▶
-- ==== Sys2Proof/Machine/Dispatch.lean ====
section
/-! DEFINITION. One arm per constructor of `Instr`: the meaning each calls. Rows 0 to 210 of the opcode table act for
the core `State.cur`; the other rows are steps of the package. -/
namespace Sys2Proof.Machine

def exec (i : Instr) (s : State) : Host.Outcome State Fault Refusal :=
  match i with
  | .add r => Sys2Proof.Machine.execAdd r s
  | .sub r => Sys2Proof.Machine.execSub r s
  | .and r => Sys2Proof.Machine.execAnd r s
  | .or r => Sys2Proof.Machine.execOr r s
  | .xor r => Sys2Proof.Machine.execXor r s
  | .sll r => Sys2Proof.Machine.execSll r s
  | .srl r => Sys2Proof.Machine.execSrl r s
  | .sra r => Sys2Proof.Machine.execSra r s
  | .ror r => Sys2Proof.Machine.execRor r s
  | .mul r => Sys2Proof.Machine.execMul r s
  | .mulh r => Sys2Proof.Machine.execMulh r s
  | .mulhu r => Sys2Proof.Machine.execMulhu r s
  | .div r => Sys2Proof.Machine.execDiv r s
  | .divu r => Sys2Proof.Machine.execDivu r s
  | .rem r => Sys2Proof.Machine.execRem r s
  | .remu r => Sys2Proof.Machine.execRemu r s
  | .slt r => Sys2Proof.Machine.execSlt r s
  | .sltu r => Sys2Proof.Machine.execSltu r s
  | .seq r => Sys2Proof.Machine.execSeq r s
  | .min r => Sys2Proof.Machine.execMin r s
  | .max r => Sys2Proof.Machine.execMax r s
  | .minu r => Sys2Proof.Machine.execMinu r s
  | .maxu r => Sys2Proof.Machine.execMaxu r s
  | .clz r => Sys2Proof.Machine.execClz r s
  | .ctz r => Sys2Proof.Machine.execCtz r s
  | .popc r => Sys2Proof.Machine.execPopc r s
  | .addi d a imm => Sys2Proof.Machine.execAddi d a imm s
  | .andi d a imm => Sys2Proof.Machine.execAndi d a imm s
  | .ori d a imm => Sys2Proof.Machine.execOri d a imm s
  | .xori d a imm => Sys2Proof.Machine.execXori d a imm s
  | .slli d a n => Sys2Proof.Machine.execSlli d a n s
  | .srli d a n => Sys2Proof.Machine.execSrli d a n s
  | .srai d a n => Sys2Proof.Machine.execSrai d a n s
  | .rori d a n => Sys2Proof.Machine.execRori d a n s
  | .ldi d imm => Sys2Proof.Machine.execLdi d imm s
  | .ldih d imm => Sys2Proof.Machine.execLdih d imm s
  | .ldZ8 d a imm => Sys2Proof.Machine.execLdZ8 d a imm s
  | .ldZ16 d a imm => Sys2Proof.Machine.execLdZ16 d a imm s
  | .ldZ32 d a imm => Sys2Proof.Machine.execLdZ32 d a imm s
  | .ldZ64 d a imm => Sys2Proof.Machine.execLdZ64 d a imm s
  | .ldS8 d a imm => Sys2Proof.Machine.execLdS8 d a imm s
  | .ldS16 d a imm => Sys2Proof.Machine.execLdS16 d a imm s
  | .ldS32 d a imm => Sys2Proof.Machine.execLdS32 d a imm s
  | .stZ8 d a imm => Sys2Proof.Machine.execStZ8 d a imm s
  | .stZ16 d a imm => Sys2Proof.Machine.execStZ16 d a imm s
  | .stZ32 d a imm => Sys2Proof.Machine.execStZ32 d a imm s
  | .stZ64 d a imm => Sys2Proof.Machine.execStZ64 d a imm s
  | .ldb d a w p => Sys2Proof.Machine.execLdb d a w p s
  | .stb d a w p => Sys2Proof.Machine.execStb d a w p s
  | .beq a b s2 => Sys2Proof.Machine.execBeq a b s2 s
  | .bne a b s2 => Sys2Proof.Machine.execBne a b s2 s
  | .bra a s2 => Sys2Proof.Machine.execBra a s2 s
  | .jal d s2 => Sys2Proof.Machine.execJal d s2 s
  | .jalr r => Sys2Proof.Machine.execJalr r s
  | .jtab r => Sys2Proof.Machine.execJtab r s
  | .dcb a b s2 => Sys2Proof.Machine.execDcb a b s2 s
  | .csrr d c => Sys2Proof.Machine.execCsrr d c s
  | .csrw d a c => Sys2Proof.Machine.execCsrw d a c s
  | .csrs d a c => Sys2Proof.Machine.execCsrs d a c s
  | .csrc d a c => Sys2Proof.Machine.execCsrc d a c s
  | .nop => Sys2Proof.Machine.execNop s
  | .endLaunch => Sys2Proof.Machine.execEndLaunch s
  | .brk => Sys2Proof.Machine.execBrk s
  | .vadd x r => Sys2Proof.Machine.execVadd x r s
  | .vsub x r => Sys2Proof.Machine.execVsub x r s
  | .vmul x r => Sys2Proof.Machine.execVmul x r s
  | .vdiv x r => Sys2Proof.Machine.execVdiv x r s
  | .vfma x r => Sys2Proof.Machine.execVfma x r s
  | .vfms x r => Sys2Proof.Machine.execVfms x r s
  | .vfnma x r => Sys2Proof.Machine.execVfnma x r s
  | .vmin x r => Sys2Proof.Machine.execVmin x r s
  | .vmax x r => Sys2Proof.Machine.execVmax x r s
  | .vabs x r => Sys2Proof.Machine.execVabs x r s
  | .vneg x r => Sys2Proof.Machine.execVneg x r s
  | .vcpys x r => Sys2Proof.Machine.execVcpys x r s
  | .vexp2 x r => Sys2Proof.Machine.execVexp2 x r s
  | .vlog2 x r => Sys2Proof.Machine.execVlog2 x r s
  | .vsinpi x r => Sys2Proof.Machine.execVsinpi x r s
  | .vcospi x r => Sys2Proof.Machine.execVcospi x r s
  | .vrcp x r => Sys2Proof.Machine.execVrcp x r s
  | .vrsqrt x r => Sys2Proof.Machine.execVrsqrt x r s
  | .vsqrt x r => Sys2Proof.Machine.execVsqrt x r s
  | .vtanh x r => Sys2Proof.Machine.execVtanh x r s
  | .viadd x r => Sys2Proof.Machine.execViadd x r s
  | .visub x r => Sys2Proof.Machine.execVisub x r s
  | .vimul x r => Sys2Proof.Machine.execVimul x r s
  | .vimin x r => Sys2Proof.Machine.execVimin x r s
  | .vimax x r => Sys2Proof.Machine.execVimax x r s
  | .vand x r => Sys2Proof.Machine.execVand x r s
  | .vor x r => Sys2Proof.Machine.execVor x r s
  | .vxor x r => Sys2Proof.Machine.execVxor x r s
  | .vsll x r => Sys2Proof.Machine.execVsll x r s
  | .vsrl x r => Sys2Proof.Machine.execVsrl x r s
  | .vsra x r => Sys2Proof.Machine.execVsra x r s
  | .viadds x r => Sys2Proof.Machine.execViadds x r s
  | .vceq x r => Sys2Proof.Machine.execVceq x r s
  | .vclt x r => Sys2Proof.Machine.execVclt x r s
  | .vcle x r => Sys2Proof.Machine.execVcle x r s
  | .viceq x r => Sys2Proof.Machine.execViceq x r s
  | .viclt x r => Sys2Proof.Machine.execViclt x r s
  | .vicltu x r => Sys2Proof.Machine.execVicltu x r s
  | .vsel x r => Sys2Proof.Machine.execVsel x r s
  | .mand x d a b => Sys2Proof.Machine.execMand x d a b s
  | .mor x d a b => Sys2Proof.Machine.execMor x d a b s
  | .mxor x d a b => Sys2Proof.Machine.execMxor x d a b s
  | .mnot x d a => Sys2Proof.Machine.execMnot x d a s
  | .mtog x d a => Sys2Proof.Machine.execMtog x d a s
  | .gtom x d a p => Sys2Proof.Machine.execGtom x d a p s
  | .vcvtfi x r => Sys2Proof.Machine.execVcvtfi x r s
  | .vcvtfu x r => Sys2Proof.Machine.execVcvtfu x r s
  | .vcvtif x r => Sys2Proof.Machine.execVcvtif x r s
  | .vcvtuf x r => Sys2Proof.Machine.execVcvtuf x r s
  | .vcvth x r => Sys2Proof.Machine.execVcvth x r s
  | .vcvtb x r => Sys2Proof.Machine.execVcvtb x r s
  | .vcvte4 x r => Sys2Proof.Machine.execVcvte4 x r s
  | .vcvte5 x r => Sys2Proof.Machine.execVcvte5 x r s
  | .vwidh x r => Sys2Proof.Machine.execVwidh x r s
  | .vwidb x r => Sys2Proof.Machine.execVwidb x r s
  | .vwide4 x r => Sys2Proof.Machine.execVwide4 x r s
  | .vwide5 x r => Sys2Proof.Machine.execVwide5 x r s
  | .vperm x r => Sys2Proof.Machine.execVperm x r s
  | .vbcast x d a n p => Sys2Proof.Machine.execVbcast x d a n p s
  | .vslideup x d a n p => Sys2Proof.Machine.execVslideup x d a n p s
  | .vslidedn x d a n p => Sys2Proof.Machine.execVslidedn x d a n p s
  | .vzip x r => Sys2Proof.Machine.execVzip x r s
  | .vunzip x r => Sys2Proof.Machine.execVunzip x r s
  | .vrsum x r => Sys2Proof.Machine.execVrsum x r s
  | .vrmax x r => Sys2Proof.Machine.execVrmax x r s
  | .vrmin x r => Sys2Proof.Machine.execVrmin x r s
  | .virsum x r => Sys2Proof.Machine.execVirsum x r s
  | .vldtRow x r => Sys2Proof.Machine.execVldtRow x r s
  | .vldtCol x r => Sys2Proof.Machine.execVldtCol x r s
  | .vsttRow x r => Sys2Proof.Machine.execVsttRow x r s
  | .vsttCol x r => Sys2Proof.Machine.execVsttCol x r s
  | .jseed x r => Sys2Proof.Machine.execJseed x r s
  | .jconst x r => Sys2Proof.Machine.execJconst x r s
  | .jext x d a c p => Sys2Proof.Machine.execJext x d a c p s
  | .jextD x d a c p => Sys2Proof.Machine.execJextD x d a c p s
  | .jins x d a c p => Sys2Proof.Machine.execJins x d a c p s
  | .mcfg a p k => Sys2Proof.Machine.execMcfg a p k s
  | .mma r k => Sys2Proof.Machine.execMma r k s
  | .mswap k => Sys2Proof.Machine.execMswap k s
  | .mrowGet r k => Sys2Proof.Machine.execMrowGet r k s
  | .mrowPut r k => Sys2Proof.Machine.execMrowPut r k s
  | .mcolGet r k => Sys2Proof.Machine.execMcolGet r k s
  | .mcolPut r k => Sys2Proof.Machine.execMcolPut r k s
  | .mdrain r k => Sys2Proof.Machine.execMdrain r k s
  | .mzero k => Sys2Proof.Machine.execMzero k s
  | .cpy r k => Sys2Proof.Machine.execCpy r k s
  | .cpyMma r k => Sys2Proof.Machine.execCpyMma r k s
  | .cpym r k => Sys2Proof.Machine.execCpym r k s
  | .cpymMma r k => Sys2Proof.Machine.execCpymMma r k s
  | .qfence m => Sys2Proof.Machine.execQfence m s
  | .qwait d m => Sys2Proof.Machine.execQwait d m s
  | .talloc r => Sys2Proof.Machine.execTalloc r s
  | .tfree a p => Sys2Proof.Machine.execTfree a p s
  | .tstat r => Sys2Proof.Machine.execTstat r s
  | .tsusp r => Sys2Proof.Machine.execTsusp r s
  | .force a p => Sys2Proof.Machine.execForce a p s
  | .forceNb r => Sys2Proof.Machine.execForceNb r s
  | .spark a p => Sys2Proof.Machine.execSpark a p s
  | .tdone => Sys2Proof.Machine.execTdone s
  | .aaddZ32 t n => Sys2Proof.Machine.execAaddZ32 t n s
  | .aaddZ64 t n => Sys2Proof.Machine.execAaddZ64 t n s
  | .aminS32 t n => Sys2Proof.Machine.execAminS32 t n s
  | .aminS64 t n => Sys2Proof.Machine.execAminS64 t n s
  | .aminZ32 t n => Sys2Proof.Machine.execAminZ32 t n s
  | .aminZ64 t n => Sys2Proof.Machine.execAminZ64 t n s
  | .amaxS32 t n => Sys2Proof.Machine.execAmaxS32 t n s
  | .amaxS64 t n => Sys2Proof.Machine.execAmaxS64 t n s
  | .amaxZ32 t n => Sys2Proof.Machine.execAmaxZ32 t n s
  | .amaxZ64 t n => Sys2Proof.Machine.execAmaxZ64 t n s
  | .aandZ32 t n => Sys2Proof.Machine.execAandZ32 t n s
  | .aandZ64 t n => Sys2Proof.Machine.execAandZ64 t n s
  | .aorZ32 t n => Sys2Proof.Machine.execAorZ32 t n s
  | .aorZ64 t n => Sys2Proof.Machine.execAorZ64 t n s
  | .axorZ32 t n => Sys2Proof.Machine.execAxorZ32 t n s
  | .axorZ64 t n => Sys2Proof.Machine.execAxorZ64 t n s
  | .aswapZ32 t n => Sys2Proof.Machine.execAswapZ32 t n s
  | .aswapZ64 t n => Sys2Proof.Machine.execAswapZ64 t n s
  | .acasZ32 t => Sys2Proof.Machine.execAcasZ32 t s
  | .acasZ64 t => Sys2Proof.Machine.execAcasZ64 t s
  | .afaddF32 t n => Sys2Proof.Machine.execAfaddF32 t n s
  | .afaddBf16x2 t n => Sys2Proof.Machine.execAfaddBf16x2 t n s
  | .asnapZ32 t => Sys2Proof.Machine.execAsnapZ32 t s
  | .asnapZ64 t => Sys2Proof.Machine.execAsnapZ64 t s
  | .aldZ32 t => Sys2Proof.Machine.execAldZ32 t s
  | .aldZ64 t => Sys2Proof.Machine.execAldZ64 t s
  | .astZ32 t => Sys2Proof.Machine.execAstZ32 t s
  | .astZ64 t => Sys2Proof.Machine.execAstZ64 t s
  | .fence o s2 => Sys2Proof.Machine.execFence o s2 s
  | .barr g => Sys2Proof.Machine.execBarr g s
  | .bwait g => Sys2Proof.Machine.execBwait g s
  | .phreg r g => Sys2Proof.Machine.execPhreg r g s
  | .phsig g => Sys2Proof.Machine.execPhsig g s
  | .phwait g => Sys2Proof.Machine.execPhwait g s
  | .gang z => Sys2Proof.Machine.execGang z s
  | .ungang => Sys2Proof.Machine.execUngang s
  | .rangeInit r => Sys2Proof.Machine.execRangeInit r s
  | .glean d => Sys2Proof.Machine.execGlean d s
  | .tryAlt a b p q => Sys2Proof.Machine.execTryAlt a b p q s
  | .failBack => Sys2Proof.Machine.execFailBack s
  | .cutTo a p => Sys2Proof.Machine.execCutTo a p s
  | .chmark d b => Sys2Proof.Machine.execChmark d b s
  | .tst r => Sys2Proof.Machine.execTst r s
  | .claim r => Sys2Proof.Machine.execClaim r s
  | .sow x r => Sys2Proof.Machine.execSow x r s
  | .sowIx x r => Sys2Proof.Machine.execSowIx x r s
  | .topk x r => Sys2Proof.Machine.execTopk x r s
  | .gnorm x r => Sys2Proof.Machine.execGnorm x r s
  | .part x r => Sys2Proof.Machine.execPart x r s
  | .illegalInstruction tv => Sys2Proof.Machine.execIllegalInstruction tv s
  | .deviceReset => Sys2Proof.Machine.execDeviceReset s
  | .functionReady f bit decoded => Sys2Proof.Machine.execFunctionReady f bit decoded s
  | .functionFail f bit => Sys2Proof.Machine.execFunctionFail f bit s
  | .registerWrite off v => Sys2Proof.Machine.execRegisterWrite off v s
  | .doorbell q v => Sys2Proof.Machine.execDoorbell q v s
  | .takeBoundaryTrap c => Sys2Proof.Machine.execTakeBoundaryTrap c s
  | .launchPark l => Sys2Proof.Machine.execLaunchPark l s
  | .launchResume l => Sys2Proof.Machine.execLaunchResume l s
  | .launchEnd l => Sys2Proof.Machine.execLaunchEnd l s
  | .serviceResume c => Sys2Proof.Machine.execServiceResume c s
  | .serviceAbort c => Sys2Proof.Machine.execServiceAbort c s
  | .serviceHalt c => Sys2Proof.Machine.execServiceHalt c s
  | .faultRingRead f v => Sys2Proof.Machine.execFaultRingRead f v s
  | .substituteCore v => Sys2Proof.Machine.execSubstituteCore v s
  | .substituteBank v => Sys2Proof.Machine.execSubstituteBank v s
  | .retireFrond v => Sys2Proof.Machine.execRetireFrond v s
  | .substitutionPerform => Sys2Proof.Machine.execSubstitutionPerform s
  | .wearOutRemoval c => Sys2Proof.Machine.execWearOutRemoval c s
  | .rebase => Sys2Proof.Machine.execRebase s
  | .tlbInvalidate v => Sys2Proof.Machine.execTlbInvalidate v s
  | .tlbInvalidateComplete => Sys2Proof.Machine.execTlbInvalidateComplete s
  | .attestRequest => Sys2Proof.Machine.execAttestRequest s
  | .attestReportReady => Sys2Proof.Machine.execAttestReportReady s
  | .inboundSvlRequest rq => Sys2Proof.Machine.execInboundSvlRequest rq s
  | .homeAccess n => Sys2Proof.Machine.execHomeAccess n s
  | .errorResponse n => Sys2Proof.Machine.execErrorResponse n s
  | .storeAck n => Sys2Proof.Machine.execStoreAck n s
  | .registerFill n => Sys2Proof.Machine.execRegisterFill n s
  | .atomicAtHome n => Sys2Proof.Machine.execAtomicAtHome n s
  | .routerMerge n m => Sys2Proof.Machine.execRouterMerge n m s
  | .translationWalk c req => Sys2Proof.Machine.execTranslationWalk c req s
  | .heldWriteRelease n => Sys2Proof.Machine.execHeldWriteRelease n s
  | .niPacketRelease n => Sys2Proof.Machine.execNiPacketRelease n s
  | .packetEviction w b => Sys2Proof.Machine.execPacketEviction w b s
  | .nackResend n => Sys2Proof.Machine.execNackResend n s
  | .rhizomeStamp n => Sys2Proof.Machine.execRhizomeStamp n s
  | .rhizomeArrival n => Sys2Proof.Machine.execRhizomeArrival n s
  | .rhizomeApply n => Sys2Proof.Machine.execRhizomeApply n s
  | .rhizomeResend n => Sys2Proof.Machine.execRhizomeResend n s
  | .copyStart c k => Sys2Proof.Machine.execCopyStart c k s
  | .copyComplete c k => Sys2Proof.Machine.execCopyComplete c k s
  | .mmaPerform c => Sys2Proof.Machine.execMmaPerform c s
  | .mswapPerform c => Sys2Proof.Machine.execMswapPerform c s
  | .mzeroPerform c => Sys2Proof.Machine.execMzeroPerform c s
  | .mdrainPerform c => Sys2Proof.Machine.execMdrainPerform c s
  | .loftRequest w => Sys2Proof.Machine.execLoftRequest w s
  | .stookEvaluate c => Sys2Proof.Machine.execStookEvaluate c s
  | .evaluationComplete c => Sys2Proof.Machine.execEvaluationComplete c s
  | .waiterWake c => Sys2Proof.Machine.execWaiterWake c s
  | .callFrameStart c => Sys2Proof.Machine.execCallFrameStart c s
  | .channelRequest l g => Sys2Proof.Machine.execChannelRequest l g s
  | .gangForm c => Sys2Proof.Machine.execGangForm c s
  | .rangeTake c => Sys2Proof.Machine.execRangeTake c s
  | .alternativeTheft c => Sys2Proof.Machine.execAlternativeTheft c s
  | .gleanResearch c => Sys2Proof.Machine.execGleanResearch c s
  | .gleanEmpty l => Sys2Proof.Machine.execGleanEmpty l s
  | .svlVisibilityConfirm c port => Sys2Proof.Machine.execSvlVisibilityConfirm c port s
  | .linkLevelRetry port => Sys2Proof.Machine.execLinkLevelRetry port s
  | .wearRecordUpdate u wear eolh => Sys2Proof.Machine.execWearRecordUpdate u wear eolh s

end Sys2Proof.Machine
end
◀
▶
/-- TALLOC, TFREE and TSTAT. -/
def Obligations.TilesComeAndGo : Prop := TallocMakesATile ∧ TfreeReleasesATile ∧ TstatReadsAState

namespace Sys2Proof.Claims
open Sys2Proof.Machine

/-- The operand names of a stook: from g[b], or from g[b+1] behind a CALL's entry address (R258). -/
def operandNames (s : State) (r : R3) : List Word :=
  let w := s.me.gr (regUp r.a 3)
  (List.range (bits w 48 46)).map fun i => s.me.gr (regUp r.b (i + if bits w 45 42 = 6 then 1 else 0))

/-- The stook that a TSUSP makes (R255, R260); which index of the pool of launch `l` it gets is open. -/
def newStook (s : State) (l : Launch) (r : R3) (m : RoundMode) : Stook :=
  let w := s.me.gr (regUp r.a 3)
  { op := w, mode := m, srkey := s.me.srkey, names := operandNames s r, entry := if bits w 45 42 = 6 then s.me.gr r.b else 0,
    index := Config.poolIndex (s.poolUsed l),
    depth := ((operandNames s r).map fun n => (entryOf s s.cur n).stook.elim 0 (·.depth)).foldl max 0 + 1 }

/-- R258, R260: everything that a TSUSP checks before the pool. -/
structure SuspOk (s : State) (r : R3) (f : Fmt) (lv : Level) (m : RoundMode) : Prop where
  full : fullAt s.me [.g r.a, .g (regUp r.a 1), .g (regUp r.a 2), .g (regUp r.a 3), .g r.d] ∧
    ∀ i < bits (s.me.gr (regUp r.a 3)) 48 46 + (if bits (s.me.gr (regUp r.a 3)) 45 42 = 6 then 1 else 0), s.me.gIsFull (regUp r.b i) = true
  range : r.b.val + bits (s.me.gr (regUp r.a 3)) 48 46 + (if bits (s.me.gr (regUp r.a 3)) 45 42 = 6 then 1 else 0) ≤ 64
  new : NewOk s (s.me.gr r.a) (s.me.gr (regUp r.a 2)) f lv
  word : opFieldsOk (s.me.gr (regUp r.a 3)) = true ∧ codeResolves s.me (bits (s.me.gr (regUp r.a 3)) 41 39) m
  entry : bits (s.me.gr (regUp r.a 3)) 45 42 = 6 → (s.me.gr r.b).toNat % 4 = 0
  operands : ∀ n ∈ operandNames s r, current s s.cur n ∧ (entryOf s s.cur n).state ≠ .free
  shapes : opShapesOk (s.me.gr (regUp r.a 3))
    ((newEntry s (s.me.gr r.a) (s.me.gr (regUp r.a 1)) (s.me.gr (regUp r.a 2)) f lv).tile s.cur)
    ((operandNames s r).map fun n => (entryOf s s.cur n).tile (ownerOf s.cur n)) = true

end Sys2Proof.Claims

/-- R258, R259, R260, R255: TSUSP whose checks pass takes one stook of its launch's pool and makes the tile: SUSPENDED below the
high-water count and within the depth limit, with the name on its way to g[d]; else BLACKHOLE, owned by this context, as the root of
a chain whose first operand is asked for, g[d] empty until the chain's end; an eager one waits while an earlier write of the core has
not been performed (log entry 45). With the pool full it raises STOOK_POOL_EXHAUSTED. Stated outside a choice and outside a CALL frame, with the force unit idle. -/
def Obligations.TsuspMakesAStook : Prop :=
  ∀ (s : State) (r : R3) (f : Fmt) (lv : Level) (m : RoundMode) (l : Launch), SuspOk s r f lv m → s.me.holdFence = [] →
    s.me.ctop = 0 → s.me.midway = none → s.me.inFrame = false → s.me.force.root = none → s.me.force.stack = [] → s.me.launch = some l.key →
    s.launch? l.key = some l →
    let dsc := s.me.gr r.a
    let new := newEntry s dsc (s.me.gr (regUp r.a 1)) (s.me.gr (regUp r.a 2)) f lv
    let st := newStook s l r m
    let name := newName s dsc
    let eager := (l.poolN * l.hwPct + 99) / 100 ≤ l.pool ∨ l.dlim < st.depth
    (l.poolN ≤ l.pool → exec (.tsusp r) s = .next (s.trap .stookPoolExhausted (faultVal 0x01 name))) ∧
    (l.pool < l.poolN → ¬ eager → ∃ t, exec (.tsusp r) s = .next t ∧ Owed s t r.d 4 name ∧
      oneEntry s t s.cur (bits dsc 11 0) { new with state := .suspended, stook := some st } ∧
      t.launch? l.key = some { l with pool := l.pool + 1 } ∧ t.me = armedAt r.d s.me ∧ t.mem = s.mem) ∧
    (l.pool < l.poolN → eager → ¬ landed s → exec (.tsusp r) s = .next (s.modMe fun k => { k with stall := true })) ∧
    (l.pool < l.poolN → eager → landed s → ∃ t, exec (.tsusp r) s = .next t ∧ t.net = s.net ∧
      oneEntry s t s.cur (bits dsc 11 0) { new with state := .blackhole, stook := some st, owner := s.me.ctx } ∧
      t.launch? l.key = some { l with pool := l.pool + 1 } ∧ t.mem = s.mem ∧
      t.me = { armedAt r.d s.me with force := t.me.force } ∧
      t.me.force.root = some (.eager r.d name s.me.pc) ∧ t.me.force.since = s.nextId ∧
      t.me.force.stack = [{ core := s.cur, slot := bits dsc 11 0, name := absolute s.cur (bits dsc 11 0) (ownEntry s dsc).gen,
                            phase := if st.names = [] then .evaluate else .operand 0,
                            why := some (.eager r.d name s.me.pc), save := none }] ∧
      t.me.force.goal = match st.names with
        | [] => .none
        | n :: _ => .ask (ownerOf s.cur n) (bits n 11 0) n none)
◀
Find the line with "Sys2Proof.Machine.execMand x d a b s" in the material above. Reproduce it and each line after it up to and including the line with "Sys2Proof.Machine.execVwide5 x r s".

  | .mand x d a b => Sys2Proof.Machine.execMand x d a b s
  | .mor x d a b => Sys2Proof.Machine.execMor x d a b s
  | .mxor x d a b => Sys2Proof.Machine.execMxor x d a b s
  | .mnot x d a => Sys2Proof.Machine.execMnot x d a s
  | .mtog x d a => Sys2Proof.Machine.execMtog x d a s
  | .gtom x d a p => Sys2Proof.Machine.execGtom x d a p s
  | .vcvtfi x r => Sys2Proof.Machine.execVcvtfi x r s
  | .vcvtfu x r => Sys2Proof.Machine.execVcvtfu x r s
  | .vcvtif x r => Sys2Proof.Machine.execVcvtif x r s
  | .vcvtuf x r => Sys2Proof.Machine.execVcvtuf x r s
  | .vcvth x r => Sys2Proof.Machine.execVcvth x r s
  | .vcvtb x r => Sys2Proof.Machine.execVcvtb x r s
  | .vcvte4 x r => Sys2Proof.Machine.execVcvte4 x r s
  | .vcvte5 x r => Sys2Proof.Machine.execVcvte5 x r s
  | .vwidh x r => Sys2Proof.Machine.execVwidh x r s
  | .vwidb x r => Sys2Proof.Machine.execVwidb x r s
  | .vwide4 x r => Sys2Proof.Machine.execVwide4 x r s
  | .vwide5 x r => Sys2Proof.Machine.execVwide5 x r s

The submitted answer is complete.